Pseudo-Classes Reference¶
All pseudo-classes supported by ast_select, organized by category. Pseudo-classes compose freely — chain as many as you need on a single selector.
Containment¶
:has() — Contains Descendant¶
-- Functions containing a return statement
SELECT name FROM ast_select('src/*.py', '.func:has(return_statement)');
-- Functions that call execute()
SELECT name FROM ast_select('src/*.py', '.func:has(.call#execute)');
:not(:has()) — Does Not Contain¶
-- Functions without a return statement
SELECT name FROM ast_select('src/*.py', '.func:not(:has(return_statement))');
-- Functions that never call execute()
SELECT name FROM ast_select('src/*.py', '.func:not(:has(.call#execute))');
Positional¶
:first-child / :last-child¶
-- First function definition among its siblings
SELECT name FROM ast_select('src/*.py', 'function_definition:first-child');
-- Last method in a class
SELECT name FROM ast_select('src/*.js', 'method_definition:last-child');
:nth-child(n)¶
1-based position among siblings:
-- Second function definition
SELECT name FROM ast_select('src/*.py', 'function_definition:nth-child(2)');
:empty¶
Nodes with no children (leaf nodes):
-- Empty blocks (pass-only functions, empty classes)

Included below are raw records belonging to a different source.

/-! ### giveBackAp -/

@[simp] theorem State.giveBackAp_mode (s : State) : (s.giveBackAp).mode = s.mode := rfl
@[simp] theorem State.giveBackAp_taArmed (s : State) : (s.giveBackAp).taArmed = s.taArmed := rfl
@[simp] theorem State.giveBackAp_tbArmed (s : State) : (s.giveBackAp).tbArmed = s.tbArmed := rfl
@[simp] theorem State.giveBackAp_taCmp (s : State) : (s.giveBackAp).taCmp = s.taCmp := rfl
@[simp] theorem State.giveBackAp_tbCmp (s : State) : (s.giveBackAp).tbCmp = s.tbCmp := rfl
@[simp] theorem State.giveBackAp_errCnr (s : State) : (s.giveBackAp).errCnr = s.errCnr := rfl
@[simp] theorem State.giveBackAp_errBovr (s : State) : (s.giveBackAp).errBovr = s.errBovr := rfl
@[simp] theorem State.giveBackAp_errMode (s : State) : (s.giveBackAp).errMode = s.errMode := rfl
@[simp] theorem State.giveBackAp_txReady (s : State) : (s.giveBackAp).txReady = s.txReady := rfl
@[simp] theorem State.giveBackAp_txConsumed (s : State) : (s.giveBackAp).txConsumed = s.txConsumed := rfl
@[simp] theorem State.giveBackAp_apReady (s : State) : (s.giveBackAp).apReady = false := rfl
@[simp] theorem State.giveBackAp_apDone (s : State) : (s.giveBackAp).apDone = true := rfl
@[simp] theorem State.giveBackAp_rstate (s : State) : (s.giveBackAp).rstate = s.rstate := rfl
@[simp] theorem State.giveBackAp_rbitcnt (s : State) : (s.giveBackAp).rbitcnt = s.rbitcnt := rfl
@[simp] theorem State.giveBackAp_rcur (s : State) : (s.giveBackAp).rcur = s.rcur := rfl
@[simp] theorem State.giveBackAp_rpause (s : State) : (s.giveBackAp).rpause = s.rpause := rfl
@[simp] theorem State.giveBackAp_txidx (s : State) : (s.giveBackAp).txidx = s.txidx := rfl
@[simp] theorem State.giveBackAp_txlen (s : State) : (s.giveBackAp).txlen = s.txlen := rfl
@[simp] theorem State.giveBackAp_apFs (s : State) : (s.giveBackAp).apFs = s.apFs := rfl
@[simp] theorem State.giveBackAp_apFe (s : State) : (s.giveBackAp).apFe = s.apFe := rfl
@[simp] theorem State.giveBackAp_aidx (s : State) : (s.giveBackAp).aidx = s.aidx := rfl
@[simp] theorem State.giveBackAp_abit (s : State) : (s.giveBackAp).abit = s.abit := rfl
@[simp] theorem State.giveBackAp_atone (s : State) : (s.giveBackAp).atone = s.atone := rfl
@[simp] theorem State.giveBackAp_lcur (s : State) : (s.giveBackAp).lcur = s.lcur := rfl
@[simp] theorem State.giveBackAp_lstep (s : State) : (s.giveBackAp).lstep = s.lstep := rfl
@[simp] theorem State.giveBackAp_txbuf (s : State) : (s.giveBackAp).txbuf = s.txbuf := rfl
@[simp] theorem State.giveBackAp_apbuf (s : State) : (s.giveBackAp).apbuf = s.apbuf := rfl
@[simp] theorem State.giveBackAp_radioTrace (s : State) : (s.giveBackAp).radioTrace = s.radioTrace := rfl
@[simp] theorem State.giveBackAp_rdregValues (s : State) : (s.giveBackAp).rdregValues = s.rdregValues := rfl
@[simp] theorem State.giveBackAp_cfg (s : State) : (s.giveBackAp).cfg = s.cfg := rfl
@[simp] theorem State.giveBackAp_schedule (s : State) : (s.giveBackAp).schedule = s.schedule := rfl
@[simp] theorem State.giveBackAp_scheduleKind (s : State) : (s.giveBackAp).scheduleKind = s.scheduleKind := rfl
@[simp] theorem State.giveBackAp_draws (s : State) : (s.giveBackAp).draws = s.draws := rfl
@[simp] theorem State.giveBackAp_drawCount (s : State) : (s.giveBackAp).drawCount = s.drawCount := rfl
@[simp] theorem State.giveBackAp_choiceCount (s : State) : (s.giveBackAp).choiceCount = s.choiceCount := rfl

/-! ### releaseAll -/

@[simp] theorem State.releaseAll_mode (s : State) : (s.releaseAll).mode = s.mode := rfl
@[simp] theorem State.releaseAll_taArmed (s : State) : (s.releaseAll).taArmed = s.taArmed := rfl
@[simp] theorem State.releaseAll_tbArmed (s : State) : (s.releaseAll).tbArmed = s.tbArmed := rfl
@[simp] theorem State.releaseAll_taCmp (s : State) : (s.releaseAll).taCmp = s.taCmp := rfl
@[simp] theorem State.releaseAll_tbCmp (s : State) : (s.releaseAll).tbCmp = s.tbCmp := rfl
@[simp] theorem State.releaseAll_errCnr (s : State) : (s.releaseAll).errCnr = s.errCnr := rfl
@[simp] theorem State.releaseAll_errBovr (s : State) : (s.releaseAll).errBovr = s.errBovr := rfl
@[simp] theorem State.releaseAll_errMode (s : State) : (s.releaseAll).errMode = s.errMode := rfl
@[simp] theorem State.releaseAll_txReady (s : State) : (s.releaseAll).txReady = false := rfl
@[simp] theorem State.releaseAll_txConsumed (s : State) : (s.releaseAll).txConsumed = (s.txReady || s.txConsumed) := rfl
@[simp] theorem State.releaseAll_apReady (s : State) : (s.releaseAll).apReady = false := rfl
@[simp] theorem State.releaseAll_apDone (s : State) : (s.releaseAll).apDone = (s.apReady || s.apDone) := rfl
@[simp] theorem State.releaseAll_rstate (s : State) : (s.releaseAll).rstate = s.rstate := rfl
@[simp] theorem State.releaseAll_rbitcnt (s : State) : (s.releaseAll).rbitcnt = s.rbitcnt := rfl
@[simp] theorem State.releaseAll_rcur (s : State) : (s.releaseAll).rcur = s.rcur := rfl
@[simp] theorem State.releaseAll_rpause (s : State) : (s.releaseAll).rpause = s.rpause := rfl
@[simp] theorem State.releaseAll_txidx (s : State) : (s.releaseAll).txidx = s.txidx := rfl
@[simp] theorem State.releaseAll_txlen (s : State) : (s.releaseAll).txlen = s.txlen := rfl
@[simp] theorem State.releaseAll_apFs (s : State) : (s.releaseAll).apFs = s.apFs := rfl
@[simp] theorem State.releaseAll_apFe (s : State) : (s.releaseAll).apFe = s.apFe := rfl
@[simp] theorem State.releaseAll_aidx (s : State) : (s.releaseAll).aidx = s.aidx := rfl
@[simp] theorem State.releaseAll_abit (s : State) : (s.releaseAll).abit = s.abit := rfl
@[simp] theorem State.releaseAll_atone (s : State) : (s.releaseAll).atone = s.atone := rfl
@[simp] theorem State.releaseAll_lcur (s : State) : (s.releaseAll).lcur = s.lcur := rfl
@[simp] theorem State.releaseAll_lstep (s : State) : (s.releaseAll).lstep = s.lstep := rfl
@[simp] theorem State.releaseAll_txbuf (s : State) : (s.releaseAll).txbuf = s.txbuf := rfl
@[simp] theorem State.releaseAll_apbuf (s : State) : (s.releaseAll).apbuf = s.apbuf := rfl
@[simp] theorem State.releaseAll_radioTrace (s : State) : (s.releaseAll).radioTrace = s.radioTrace := rfl
@[simp] theorem State.releaseAll_rdregValues (s : State) : (s.releaseAll).rdregValues = s.rdregValues := rfl
@[simp] theorem State.releaseAll_cfg (s : State) : (s.releaseAll).cfg = s.cfg := rfl
@[simp] theorem State.releaseAll_schedule (s : State) : (s.releaseAll).schedule = s.schedule := rfl
@[simp] theorem State.releaseAll_scheduleKind (s : State) : (s.releaseAll).scheduleKind = s.scheduleKind := rfl
@[simp] theorem State.releaseAll_draws (s : State) : (s.releaseAll).draws = s.draws := rfl
@[simp] theorem State.releaseAll_drawCount (s : State) : (s.releaseAll).drawCount = s.drawCount := rfl
@[simp] theorem State.releaseAll_choiceCount (s : State) : (s.releaseAll).choiceCount = s.choiceCount := rfl

/-! ### emit -/

@[simp] theorem State.emit_mode (s : State) (hz : Hz) : (s.emit hz).mode = s.mode := rfl
@[simp] theorem State.emit_taArmed (s : State) (hz : Hz) : (s.emit hz).taArmed = s.taArmed := rfl
@[simp] theorem State.emit_tbArmed (s : State) (hz : Hz) : (s.emit hz).tbArmed = s.tbArmed := rfl
@[simp] theorem State.emit_taCmp (s : State) (hz : Hz) : (s.emit hz).taCmp = s.taCmp := rfl
@[simp] theorem State.emit_tbCmp (s : State) (hz : Hz) : (s.emit hz).tbCmp = s.tbCmp := rfl
@[simp] theorem State.emit_errCnr (s : State) (hz : Hz) : (s.emit hz).errCnr = (s.errCnr || !s.radioReady) := rfl
@[simp] theorem State.emit_errBovr (s : State) (hz : Hz) : (s.emit hz).errBovr = s.errBovr := rfl
@[simp] theorem State.emit_errMode (s : State) (hz : Hz) : (s.emit hz).errMode = s.errMode := rfl
@[simp] theorem State.emit_txReady (s : State) (hz : Hz) : (s.emit hz).txReady = s.txReady := rfl
@[simp] theorem State.emit_txConsumed (s : State) (hz : Hz) : (s.emit hz).txConsumed = s.txConsumed := rfl
@[simp] theorem State.emit_apReady (s : State) (hz : Hz) : (s.emit hz).apReady = s.apReady := rfl
@[simp] theorem State.emit_apDone (s : State) (hz : Hz) : (s.emit hz).apDone = s.apDone := rfl
@[simp] theorem State.emit_rstate (s : State) (hz : Hz) : (s.emit hz).rstate = s.rstate := rfl
@[simp] theorem State.emit_rbitcnt (s : State) (hz : Hz) : (s.emit hz).rbitcnt = s.rbitcnt := rfl
@[simp] theorem State.emit_rcur (s : State) (hz : Hz) : (s.emit hz).rcur = s.rcur := rfl
@[simp] theorem State.emit_rpause (s : State) (hz : Hz) : (s.emit hz).rpause = s.rpause := rfl
@[simp] theorem State.emit_txidx (s : State) (hz : Hz) : (s.emit hz).txidx = s.txidx := rfl
@[simp] theorem State.emit_txlen (s : State) (hz : Hz) : (s.emit hz).txlen = s.txlen := rfl
@[simp] theorem State.emit_apFs (s : State) (hz : Hz) : (s.emit hz).apFs = s.apFs := rfl
@[simp] theorem State.emit_apFe (s : State) (hz : Hz) : (s.emit hz).apFe = s.apFe := rfl
@[simp] theorem State.emit_aidx (s : State) (hz : Hz) : (s.emit hz).aidx = s.aidx := rfl
@[simp] theorem State.emit_abit (s : State) (hz : Hz) : (s.emit hz).abit = s.abit := rfl
@[simp] theorem State.emit_atone (s : State) (hz : Hz) : (s.emit hz).atone = s.atone := rfl
@[simp] theorem State.emit_lcur (s : State) (hz : Hz) : (s.emit hz).lcur = s.lcur := rfl
@[simp] theorem State.emit_lstep (s : State) (hz : Hz) : (s.emit hz).lstep = s.lstep := rfl
@[simp] theorem State.emit_txbuf (s : State) (hz : Hz) : (s.emit hz).txbuf = s.txbuf := rfl
@[simp] theorem State.emit_apbuf (s : State) (hz : Hz) : (s.emit hz).apbuf = s.apbuf := rfl
@[simp] theorem State.emit_radioTrace (s : State) (hz : Hz) : (s.emit hz).radioTrace = (if s.radioReady then s.radioTrace ++ [.freqFast hz] else s.radioTrace) := rfl
@[simp] theorem State.emit_rdregValues (s : State) (hz : Hz) : (s.emit hz).rdregValues = s.rdregValues := rfl
@[simp] theorem State.emit_cfg (s : State) (hz : Hz) : (s.emit hz).cfg = s.cfg := rfl
@[simp] theorem State.emit_schedule (s : State) (hz : Hz) : (s.emit hz).schedule = s.schedule := rfl
@[simp] theorem State.emit_scheduleKind (s : State) (hz : Hz) : (s.emit hz).scheduleKind = s.scheduleKind := rfl
@[simp] theorem State.emit_draws (s : State) (hz : Hz) : (s.emit hz).draws = s.draws.tail := rfl
@[simp] theorem State.emit_drawCount (s : State) (hz : Hz) : (s.emit hz).drawCount = s.drawCount + 1 := rfl
@[simp] theorem State.emit_choiceCount (s : State) (hz : Hz) : (s.emit hz).choiceCount = s.choiceCount := rfl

SELECT name FROM ast_select('src/*.py', 'block:empty');
:root¶
The top-level node (module/program):
Structural¶
:named¶
Nodes with a non-empty name field. Filters out the many anonymous structural nodes:
-- Only named function definitions (excludes unnamed wrappers)

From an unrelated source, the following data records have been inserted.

/-- A step whose next event is a tick runs the entry dispatched for an armed timer. -/
theorem exec_of_tick_step (he : s.nextEvent = some (.tick v)) (h : step s = .next t) :
    s.armed v = true ∧ exec (dispatch v s.mode s.rstate) s.consumeEvent = .next t := by
  rcases step_next_cases h with ⟨-, hs, hi, hk⟩ | ⟨e, i, -, hn, ho, hx⟩
  · rw [State.nextEvent_finite hs hk, State.silentEvent_of_idle hi] at he
    cases he
  · cases he.symm.trans hn
    rcases State.operationOf_cases ho with ⟨w, hw, -⟩ | ⟨u, hu, ha, rfl⟩
    · cases hw
    · cases hu
      exact ⟨ha, hx⟩

/-- An ended state is stable (R274). -/
theorem State.ended.step_eq (he : s.ended) (h : step s = .next t) : t = s := by
  obtain ⟨ha, hb, hs, hk⟩ := he
  have hidle := State.anyArmed_eq_false_iff.mpr ⟨ha, hb⟩
  rcases step_next_cases h with ⟨rfl, -⟩ | ⟨e, i, -, hn, -⟩
  · rfl
  · rw [State.nextEvent_finite hs hk, State.silentEvent_of_idle hidle] at hn
    cases hn

/-! #### Every infinite run is fair -/

theorem IsRun.schedule_nil_of_length_le (h : IsRun r) (hn : (r 0).schedule.length ≤ n) : (r n).schedule = [] := by
  have hdrop : ∀ k, (r k).schedule = (r 0).schedule.drop k := by
    intro k
    induction k with
    | zero => rfl
    | succ k ih => rw [step_schedule (h k), ih, List.tail_drop]
  rw [hdrop, List.drop_eq_nil_of_le hn]

theorem IsRun.scheduleKind (h : IsRun r) (n : Nat) : (r n).scheduleKind = (r 0).scheduleKind := by
  induction n with
  | zero => rfl
  | succ n ih => rw [step_scheduleKind (h n), ih]

/-- Beyond the listed events, with a timer armed, each step of a run takes one choice. -/
theorem IsRun.choiceCount_add (h : IsRun r) (hs : ∀ m, n ≤ m → (r m).schedule = [])
    (ha : ∀ m, n ≤ m → (r m).anyArmed = true) (k : Nat) : (r (n + k)).choiceCount = (r n).choiceCount + k := by
  induction k with
  | zero => rfl
  | succ k ih =>
    have hle : n ≤ n + k := Nat.le_add_right n k
    calc (r (n + k + 1)).choiceCount
      _ = (r (n + k)).choiceCount + 1 := step_choiceCount (h (n + k)) (hs _ hle) (.inl (ha _ hle))
      _ = (r n).choiceCount + (k + 1) := by rw [ih, Nat.add_assoc]

/-- The choices are taken one by one, and the timer's turn is among those still to come. -/
theorem IsRun.fairRun (h : IsRun r) : FairRun r := by
  intro v n ha
  let start := max n (r 0).schedule.length
  have hstart : n ≤ start := Nat.le_max_left _ _
  have hs : ∀ m, start ≤ m → (r m).schedule = [] := fun m hm =>
    h.schedule_nil_of_length_le (le_trans (Nat.le_max_right _ _) hm)
  obtain ⟨c, hc, hturn⟩ := agentAt_fair (r start).choiceCount v
  obtain ⟨k, rfl⟩ := Nat.exists_eq_add_of_le hc
  have hm : start ≤ start + k := Nat.le_add_right start k
  have hcount := h.choiceCount_add hs (fun m hm => State.anyArmed_of_armed (ha m (hstart.trans hm))) k
  exact ⟨start + k, hstart.trans hm, nextEvent_of_turn (hs _ hm) (ha _ (hstart.trans hm)) (hcount ▸ hturn)⟩

/-! #### A step of a transmission comes no further from its end -/

theorem State.Inv.taArmed_of_anyArmed (hi : s.Inv) (h : s.anyArmed = true) : s.taArmed = true := by
  rcases State.anyArmed_eq_true_iff.mp h with ha | hb
  · exact ha
  · obtain ⟨-, ha, -⟩ := hi.armedB hb
    exact ha

/-- The ticks still needed are counted from the engines' registers alone. -/
theorem State.ticksLeft_of_same (h : sameControl s t) (hr : sameRtty s t) (hbit : t.abit = s.abit) :
    t.ticksLeft = s.ticksLeft := by
  obtain ⟨hm, -, -, -, ⟨hlen, -, hfe⟩, hidx, hcfg⟩ := h
  obtain ⟨hst, hcnt, -, hpause, htx⟩ := hr
  simp only [State.ticksLeft, State.passesLeft, hm, hlen, hfe, hidx, hcfg, hst, hcnt, hpause, htx, hbit]

theorem State.ticksLeft_consumeEvent (s : State) : s.consumeEvent.ticksLeft = s.ticksLeft :=
  State.ticksLeft_of_same (by simp) (by simp [sameRtty]) (by simp)

theorem exec_ticksLeft_of_leavesTransmission {i : Instr} (hl : leavesTransmission i) (h : exec i s = .next t) :
    t.ticksLeft = s.ticksLeft := by
  cases ran_of_exec h with
  | nop => rfl
  | rdreg | clrErr | wrTxbufOver | wrTxbuf | wrApbufOver | wrApbuf =>
    exact State.ticksLeft_of_same (by simp) (by simp [sameRtty]) (by simp)
  | _ => cases hl

/-- The step of timer A's tick disarms it, or leaves one tick less to come. -/
theorem step_tickA_progress (hi : s.Inv) (he : s.nextEvent = some (.tick .a)) (h : step s = .next t) :
    t.taArmed = false ∨ t.ticksLeft < s.ticksLeft := by
  obtain ⟨ha, hx⟩ := exec_of_tick_step he h
  have hmode : s.mode ≠ .unused := fun hm =>
    Bool.eq_false_iff.mp (hi.unusedIdle hm) (State.anyArmed_of_armed ha)
  have hwait : s.mode = .rttyInterrupt → s.rstate ≠ .wait := fun hm => by
    obtain ⟨-, hw, -⟩ := hi.runningRtty ha hm
    exact hw
  rw [← s.ticksLeft_consumeEvent]
  rw [← s.consumeEvent_mode] at hmode hwait hx
  rw [← s.consumeEvent_rstate] at hwait hx
  exact tickA_progress hmode hwait hx

/-- Any step but that of a host command R274 does not allow disarms timer A, or leaves no more ticks to come. -/
theorem step_ticksLeft_le (hi : s.Inv) (hl : s.nextLeavesTransmission) (h : step s = .next t) :
    t.taArmed = false ∨ t.ticksLeft ≤ s.ticksLeft := by
  rcases step_next_cases h with ⟨rfl, -⟩ | ⟨e, i, -, hn, ho, hx⟩
  · exact .inr le_rfl
  · rcases State.operationOf_cases ho with ⟨w, rfl, hd⟩ | ⟨v, rfl, ha, rfl⟩
    · right
      rw [exec_ticksLeft_of_leavesTransmission (hl w i hn hd) hx, s.ticksLeft_consumeEvent]
    · cases v with
      | a => exact (step_tickA_progress hi hn h).imp_right le_of_lt
      | b =>
        obtain ⟨hm, -, -⟩ := hi.armedB ha
        rw [hm] at hx
        right
        rw [tickB_ticksLeft hx, s.ticksLeft_consumeEvent]

/-! #### Fed runs -/

theorem IsRun.fedRun (h : IsRun r) : FedRun r := fun n => ⟨r (n + 1), [], h n, by simp⟩

/-- A step of a fed run is a step of the machine, but for the events that join the schedule: neither the invariants
nor the ticks still needed depend on them. -/
theorem FedRun.exists_step (h : FedRun r) (n : Nat) :
    ∃ t, step (r n) = .next t ∧ (r (n + 1)).taArmed = t.taArmed ∧ (r (n + 1)).ticksLeft = t.ticksLeft
      ∧ (t.Inv → (r (n + 1)).Inv) := by
  obtain ⟨t, more, hstep, hnext⟩ := h n
  refine ⟨t, hstep, ?_⟩
  rw [hnext]
  exact ⟨rfl, rfl, fun hi => hi.of_same (by simp) (by simp [sameRtty])⟩

theorem FedRun.inv (h : FedRun r) (hi : (r 0).Inv) (n : Nat) : (r n).Inv := by
  induction n with
  | zero => exact hi
  | succ n ih =>
    obtain ⟨t, hstep, -, -, hinv⟩ := h.exists_step n
    exact hinv (everyStepKeepsTheInvariants _ t ih hstep)

/-- While timer A stays armed, no step but that of a host command R274 does not allow adds to the ticks needed. -/
theorem FedRun.ticksLeft_succ_le (h : FedRun r) (hi : (r 0).Inv) (hl : (r n).nextLeavesTransmission)
    (ha : (r (n + 1)).taArmed = true) : (r (n + 1)).ticksLeft ≤ (r n).ticksLeft := by
  obtain ⟨t, hstep, hta, hticks, -⟩ := h.exists_step n
  rw [hta] at ha
  exact hticks ▸ (step_ticksLeft_le (h.inv hi n) hl hstep).resolve_left (by simp [ha])

theorem FedRun.ticksLeft_succ_lt_of_tickA (h : FedRun r) (hi : (r 0).Inv) (he : (r n).nextEvent = some (.tick .a))
    (ha : (r (n + 1)).taArmed = true) : (r (n + 1)).ticksLeft < (r n).ticksLeft := by
  obtain ⟨t, hstep, hta, hticks, -⟩ := h.exists_step n
  rw [hta] at ha
  exact hticks ▸ (step_tickA_progress (h.inv hi n) he hstep).resolve_left (by simp [ha])

/-- R274: were timer A armed for ever, the ticks still needed would never rise, and by fairness would fall below
their least value. -/
theorem FedRun.completes (h : FedRun r) (hfair : FairRun r) (hi : (r 0).Inv)
    (hl : ∀ m, n ≤ m → (r m).nextLeavesTransmission) : ∃ m, n ≤ m ∧ (r m).anyArmed = false := by
  by_contra hnone
  have harmed : ∀ m, n ≤ m → (r m).taArmed = true := fun m hm =>
    (h.inv hi m).taArmed_of_anyArmed (Bool.of_not_eq_false fun hf => hnone ⟨m, hm, hf⟩)
  let left : Nat → Nat := fun k => (r (n + k)).ticksLeft
  have hanti : Antitone left := antitone_nat_of_succ_le fun k =>
    h.ticksLeft_succ_le hi (hl _ (Nat.le_add_right n k)) (harmed _ (Nat.le_add_right n (k + 1)))
  let least := Function.argmin left
  obtain ⟨m, hm, htick⟩ := hfair .a (n + least) fun m hm => harmed m (le_trans (Nat.le_add_right n least) hm)
  obtain ⟨k, rfl⟩ := Nat.exists_eq_add_of_le hm
  have hfall : left (least + k + 1) < left (least + k) := by
    have hlt := h.ticksLeft_succ_lt_of_tickA hi htick (harmed _ (by omega))
    simpa only [left, Nat.add_assoc] using hlt
  exact Function.not_lt_argmin left (least + k + 1) (hfall.trans_le (hanti (Nat.le_add_right least k)))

SELECT name, start_line FROM ast_select('src/*.py', '.func:named');
:syntax¶
Syntax-only tokens (keywords, punctuation). Useful for distinguishing keywords from their parent constructs:
-- Just the `if` keyword tokens (not if_statement)
SELECT * FROM ast_select('src/*.py', 'if:syntax');
-- if_statement constructs (not keywords) — use :not(:syntax) or exact type
SELECT * FROM ast_select('src/*.py', 'if:not(:syntax)');
:definition / :reference / :declaration¶
Query by NAME_ROLE flag:
-- All name-binding sites (functions, classes, variables, parameters)

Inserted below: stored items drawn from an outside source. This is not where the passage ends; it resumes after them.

-- ==== Sys2Proof/Machine/Operands.lean ====
section
/-! DEFINITION. The operand forms: register pairs, the immediate forms, the shifted register, register-indirect memory
through `I`, the key comparison, the glyph address, the decimal digits and the random byte. -/

namespace Sys2Proof.Machine

/-- NNN zero-extended to 16 bits (30_encoding.md R94). -/
def addrOf (nnn : Addr12) : Word := nnn.setWidth 16

/-- A register's 8 bits zero-extended to 16 (41_control_transfer.md R149, 43_index_memory.md R191). -/
def zext16 (v : Byte) : Word := v.setWidth 16

/-- The register that SHR and SHL shift: `x[X]`, Y ignored (`SHIFT_SOURCE`, 00_scope.md R8, 42_alu.md R169, R171). -/
def State.shiftSource (s : State) (x _y : RegIdx) : Byte := s.reg x

/-- `EA_k = I + k` on integers without truncation (43_index_memory.md R196). -/
def State.dataAddr (s : State) (k : Nat) : Nat := s.I.toNat + k

/-- Whether the whole range of `n` bytes from `I` is inside memory (20_memory.md R67). -/
def State.dataInRange (s : State) (n : Nat) : Bool := inRange s.I.toNat n

/-- How many registers `x[0]` to `x[X]` are (43_index_memory.md R194, R195). -/
def rangeCount (x : RegIdx) : Nat := x.toNat + 1

/-- The values of `x[0]` to `x[X]` in that order. -/
def State.regRange (s : State) (x : RegIdx) : List Byte :=
  (List.range (rangeCount x)).map fun k => s.reg (BitVec.ofNat 4 k)

/-- `for k = 0 ..: x[k0 + k] <- bytes[k]` (43_index_memory.md R195). -/
def State.setRegsFrom : State → Nat → List Byte → State
  | s, _, [] => s
  | s, k, b :: bs => State.setRegsFrom (s.setReg (BitVec.ofNat 4 k) b) (k + 1) bs

/-- The three decimal digits, most significant first (43_index_memory.md R193). -/
def bcdDigits (v : Byte) : List Byte :=
  [BitVec.ofNat 8 (v.toNat / 100), BitVec.ofNat 8 (v.toNat / 10 % 10), BitVec.ofNat 8 (v.toNat % 10)]

/-- The address of the glyph of a register's low nibble (43_index_memory.md R192, 20_memory.md R69). -/
def glyphAddr (v : Byte) : Word := BitVec.ofNat 16 (5 * (v.extractLsb' 0 4).toNat)

/-- `pressed(v)`: a key is held and it is `v[3:0]` (44_timer_key.md R216). -/
def State.pressed (s : State) (v : Byte) : Bool := decide (s.key = some (v.extractLsb' 0 4))

/-- The clamped row count of DRW (20_memory.md R68). -/
def State.spriteCount (s : State) (n : Nibble) : Nat :=
  if s.I.toNat < Config.memSize then min n.toNat (Config.memSize - s.I.toNat) else 0

/-- The sprite rows of DRW, `MEM[I]` first (45_display.md R235). -/
def State.spriteRows (s : State) (n : Nibble) : List Byte := s.mem.readBytes s.I.toNat (s.spriteCount n)

/-- `rand8()`: the byte the host presented to this tick, else a FREE VALUE (10_state.md R40, log entry 2). -/
def State.rand8 (s : State) : Byte :=
  match s.randIn with
  | some b => b
  | none => Config.randByte s.randCount

end Sys2Proof.Machine
end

SELECT name, type FROM ast_select('src/*.py', ':definition');
-- All name references (identifiers that use a name)
SELECT name, type FROM ast_select('src/*.py', 'identifier:reference');
-- Forward declarations only (C++ prototypes, TS signatures)
SELECT name FROM ast_select('src/*.cpp', ':declaration');
Scope¶
:scope (bare) — Is a Scope Boundary¶
-- All scope-creating nodes (functions, classes, loops, module)
SELECT type, name FROM ast_select('src/*.py', ':scope');
:scope(type) — Within Nearest Ancestor Scope¶
The most powerful pseudo-class. Matches nodes within the nearest ancestor of the given type, excluding subtrees of nested ancestors of the same type.
This solves the nested function problem:
-- Return statements within their DIRECT enclosing function
-- (not returns in nested inner functions)
SELECT peek, start_line
FROM ast_select('src/*.py', 'return_statement:scope(function)');
-- Calls within the nearest class (not from nested classes)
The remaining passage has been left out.